==== Records supplied

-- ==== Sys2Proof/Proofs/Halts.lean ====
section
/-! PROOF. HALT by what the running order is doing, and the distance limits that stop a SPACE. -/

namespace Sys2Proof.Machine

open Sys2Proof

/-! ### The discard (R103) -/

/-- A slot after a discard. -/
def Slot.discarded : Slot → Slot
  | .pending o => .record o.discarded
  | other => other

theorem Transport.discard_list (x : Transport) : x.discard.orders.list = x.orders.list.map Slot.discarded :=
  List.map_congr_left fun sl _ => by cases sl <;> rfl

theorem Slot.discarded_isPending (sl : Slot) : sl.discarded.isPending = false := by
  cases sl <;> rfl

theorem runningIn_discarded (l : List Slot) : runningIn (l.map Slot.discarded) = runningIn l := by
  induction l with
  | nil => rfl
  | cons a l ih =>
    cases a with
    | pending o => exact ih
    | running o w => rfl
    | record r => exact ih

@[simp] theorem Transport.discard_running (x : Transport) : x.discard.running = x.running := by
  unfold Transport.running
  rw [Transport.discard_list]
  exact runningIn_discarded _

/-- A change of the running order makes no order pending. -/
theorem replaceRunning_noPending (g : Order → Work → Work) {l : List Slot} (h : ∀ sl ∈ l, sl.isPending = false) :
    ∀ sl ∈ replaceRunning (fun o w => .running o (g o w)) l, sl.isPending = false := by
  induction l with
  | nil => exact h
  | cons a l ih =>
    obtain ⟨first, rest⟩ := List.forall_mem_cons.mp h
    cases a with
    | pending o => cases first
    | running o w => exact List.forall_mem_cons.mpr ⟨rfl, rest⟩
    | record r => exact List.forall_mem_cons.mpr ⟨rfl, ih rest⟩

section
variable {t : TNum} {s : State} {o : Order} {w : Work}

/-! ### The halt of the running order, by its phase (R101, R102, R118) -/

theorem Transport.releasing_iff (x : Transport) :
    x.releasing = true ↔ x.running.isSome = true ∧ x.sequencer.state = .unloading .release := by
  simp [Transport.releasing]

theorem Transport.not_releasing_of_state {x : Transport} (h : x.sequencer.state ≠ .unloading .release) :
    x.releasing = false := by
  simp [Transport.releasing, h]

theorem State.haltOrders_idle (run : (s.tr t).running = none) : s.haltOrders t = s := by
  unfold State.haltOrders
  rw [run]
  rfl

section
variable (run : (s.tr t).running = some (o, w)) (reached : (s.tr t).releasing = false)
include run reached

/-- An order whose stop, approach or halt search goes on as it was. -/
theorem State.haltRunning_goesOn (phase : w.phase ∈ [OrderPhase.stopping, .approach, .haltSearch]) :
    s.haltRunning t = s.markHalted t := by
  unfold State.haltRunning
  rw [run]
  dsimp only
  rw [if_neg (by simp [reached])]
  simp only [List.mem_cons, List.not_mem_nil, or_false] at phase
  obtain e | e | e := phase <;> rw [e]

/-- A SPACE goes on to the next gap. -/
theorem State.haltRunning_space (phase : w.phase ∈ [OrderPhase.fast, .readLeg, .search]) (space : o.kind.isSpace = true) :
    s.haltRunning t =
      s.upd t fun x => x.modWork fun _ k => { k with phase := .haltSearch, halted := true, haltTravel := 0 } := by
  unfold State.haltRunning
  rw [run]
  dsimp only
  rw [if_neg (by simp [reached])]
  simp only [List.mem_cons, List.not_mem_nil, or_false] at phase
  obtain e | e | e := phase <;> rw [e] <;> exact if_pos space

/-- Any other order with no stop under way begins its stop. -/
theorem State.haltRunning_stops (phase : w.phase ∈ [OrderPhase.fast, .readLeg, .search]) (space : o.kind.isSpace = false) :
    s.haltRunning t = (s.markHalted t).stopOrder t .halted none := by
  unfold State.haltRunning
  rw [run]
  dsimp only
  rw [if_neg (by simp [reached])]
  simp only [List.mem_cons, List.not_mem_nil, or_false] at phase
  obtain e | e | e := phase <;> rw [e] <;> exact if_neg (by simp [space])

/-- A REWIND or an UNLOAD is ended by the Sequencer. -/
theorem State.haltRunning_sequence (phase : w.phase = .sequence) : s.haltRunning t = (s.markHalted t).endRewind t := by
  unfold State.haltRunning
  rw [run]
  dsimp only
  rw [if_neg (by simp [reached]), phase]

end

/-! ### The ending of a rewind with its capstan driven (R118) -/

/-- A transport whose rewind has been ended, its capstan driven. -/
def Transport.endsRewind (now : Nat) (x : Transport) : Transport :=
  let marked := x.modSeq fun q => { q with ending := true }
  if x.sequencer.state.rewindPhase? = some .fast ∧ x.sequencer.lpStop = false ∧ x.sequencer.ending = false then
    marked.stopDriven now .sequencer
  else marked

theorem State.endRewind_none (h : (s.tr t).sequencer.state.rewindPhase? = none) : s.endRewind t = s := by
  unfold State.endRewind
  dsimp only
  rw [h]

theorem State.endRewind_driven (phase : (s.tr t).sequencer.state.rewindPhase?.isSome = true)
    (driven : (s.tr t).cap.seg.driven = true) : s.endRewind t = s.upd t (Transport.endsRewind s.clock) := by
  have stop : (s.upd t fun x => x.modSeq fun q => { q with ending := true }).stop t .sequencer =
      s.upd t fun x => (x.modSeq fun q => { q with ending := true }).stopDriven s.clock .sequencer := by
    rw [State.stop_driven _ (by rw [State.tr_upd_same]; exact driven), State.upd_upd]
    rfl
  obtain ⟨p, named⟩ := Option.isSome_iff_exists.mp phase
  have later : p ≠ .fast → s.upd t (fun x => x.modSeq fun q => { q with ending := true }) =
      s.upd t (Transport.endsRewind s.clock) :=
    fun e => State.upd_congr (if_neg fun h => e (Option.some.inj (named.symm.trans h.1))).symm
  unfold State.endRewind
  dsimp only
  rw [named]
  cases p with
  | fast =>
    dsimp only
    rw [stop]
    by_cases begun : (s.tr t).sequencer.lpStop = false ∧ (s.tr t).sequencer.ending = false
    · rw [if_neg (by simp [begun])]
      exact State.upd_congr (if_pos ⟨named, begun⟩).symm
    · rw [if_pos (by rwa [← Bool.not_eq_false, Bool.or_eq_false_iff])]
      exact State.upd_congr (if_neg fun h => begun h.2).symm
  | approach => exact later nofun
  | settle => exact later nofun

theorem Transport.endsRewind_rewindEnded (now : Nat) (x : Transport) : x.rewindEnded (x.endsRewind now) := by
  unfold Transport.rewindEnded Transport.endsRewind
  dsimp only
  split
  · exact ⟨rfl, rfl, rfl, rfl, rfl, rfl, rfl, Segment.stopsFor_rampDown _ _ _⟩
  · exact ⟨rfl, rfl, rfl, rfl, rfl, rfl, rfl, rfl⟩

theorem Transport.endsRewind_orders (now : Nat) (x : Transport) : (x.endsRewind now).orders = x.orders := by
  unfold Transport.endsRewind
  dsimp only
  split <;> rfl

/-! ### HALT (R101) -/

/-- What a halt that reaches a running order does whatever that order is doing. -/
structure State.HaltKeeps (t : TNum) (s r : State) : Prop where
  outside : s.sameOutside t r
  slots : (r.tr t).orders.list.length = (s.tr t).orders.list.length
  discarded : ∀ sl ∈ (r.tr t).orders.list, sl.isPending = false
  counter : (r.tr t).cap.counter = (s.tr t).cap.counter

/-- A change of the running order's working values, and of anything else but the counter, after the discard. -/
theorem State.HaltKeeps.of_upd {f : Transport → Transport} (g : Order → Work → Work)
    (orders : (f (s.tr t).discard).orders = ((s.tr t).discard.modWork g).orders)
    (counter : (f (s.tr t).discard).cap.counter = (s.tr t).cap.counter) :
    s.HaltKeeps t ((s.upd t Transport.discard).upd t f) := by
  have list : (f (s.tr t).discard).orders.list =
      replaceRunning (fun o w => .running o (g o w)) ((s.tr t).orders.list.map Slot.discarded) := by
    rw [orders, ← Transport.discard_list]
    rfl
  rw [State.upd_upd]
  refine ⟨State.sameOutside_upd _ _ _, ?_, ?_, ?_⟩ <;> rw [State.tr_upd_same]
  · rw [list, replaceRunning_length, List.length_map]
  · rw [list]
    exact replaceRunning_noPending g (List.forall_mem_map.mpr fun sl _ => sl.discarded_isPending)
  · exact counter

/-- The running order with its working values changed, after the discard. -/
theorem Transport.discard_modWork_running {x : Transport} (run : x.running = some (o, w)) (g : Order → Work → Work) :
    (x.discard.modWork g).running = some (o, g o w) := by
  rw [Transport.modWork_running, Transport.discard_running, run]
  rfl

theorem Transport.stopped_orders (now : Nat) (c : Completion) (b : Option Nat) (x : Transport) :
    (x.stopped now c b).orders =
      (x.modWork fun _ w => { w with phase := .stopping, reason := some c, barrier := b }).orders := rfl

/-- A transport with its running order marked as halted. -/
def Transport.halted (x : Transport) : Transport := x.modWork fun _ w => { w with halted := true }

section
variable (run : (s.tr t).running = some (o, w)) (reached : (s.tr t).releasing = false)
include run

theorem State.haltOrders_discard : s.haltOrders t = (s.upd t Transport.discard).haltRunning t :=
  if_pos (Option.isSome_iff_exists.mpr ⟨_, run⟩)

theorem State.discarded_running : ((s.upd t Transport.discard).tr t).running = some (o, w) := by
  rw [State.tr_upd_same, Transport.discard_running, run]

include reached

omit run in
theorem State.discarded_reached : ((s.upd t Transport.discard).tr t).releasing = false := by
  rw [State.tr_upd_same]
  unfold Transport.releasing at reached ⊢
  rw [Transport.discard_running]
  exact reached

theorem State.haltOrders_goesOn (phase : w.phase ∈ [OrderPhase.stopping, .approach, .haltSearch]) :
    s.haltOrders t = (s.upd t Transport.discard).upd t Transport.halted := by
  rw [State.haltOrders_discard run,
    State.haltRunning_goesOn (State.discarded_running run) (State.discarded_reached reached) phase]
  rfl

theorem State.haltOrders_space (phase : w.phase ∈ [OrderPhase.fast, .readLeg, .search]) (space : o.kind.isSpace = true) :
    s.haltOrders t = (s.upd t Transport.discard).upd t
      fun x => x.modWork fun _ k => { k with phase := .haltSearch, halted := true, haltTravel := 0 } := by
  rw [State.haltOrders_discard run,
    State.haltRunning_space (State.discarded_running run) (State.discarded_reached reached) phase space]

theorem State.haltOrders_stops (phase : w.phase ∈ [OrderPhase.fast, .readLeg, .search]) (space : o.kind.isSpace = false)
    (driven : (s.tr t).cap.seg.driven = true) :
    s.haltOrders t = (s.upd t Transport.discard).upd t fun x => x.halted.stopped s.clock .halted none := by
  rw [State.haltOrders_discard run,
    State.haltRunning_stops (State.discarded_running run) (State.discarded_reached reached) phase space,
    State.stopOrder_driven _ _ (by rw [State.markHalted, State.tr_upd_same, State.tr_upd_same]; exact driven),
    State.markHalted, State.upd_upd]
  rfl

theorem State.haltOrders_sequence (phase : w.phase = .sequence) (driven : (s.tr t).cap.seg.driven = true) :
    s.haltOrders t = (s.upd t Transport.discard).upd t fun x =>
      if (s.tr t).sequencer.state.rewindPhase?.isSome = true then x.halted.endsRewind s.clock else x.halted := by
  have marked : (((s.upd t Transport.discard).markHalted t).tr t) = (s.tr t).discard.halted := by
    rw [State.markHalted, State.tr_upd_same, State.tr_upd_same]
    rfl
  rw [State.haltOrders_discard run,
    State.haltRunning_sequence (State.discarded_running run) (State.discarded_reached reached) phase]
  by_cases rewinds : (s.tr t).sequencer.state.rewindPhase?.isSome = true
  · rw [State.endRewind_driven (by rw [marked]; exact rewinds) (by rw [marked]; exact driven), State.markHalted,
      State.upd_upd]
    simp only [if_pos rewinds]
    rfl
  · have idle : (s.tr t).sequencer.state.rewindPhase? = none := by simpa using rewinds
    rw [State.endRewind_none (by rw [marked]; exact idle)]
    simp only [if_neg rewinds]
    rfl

========

> **Aim of the exercise**
The answer should consist of the lines from the first line of the entries through the line with "running o w => rfl", copied exactly.

> **Solution to the exercise**
-- ==== Sys2Proof/Proofs/Halts.lean ====
section
/-! PROOF. HALT by what the running order is doing, and the distance limits that stop a SPACE. -/

namespace Sys2Proof.Machine

open Sys2Proof

/-! ### The discard (R103) -/

/-- A slot after a discard. -/
def Slot.discarded : Slot → Slot
  | .pending o => .record o.discarded
  | other => other

theorem Transport.discard_list (x : Transport) : x.discard.orders.list = x.orders.list.map Slot.discarded :=
  List.map_congr_left fun sl _ => by cases sl <;> rfl

theorem Slot.discarded_isPending (sl : Slot) : sl.discarded.isPending = false := by
  cases sl <;> rfl

theorem runningIn_discarded (l : List Slot) : runningIn (l.map Slot.discarded) = runningIn l := by
  induction l with
  | nil => rfl
  | cons a l ih =>
    cases a with
    | pending o => exact ih
    | running o w => rfl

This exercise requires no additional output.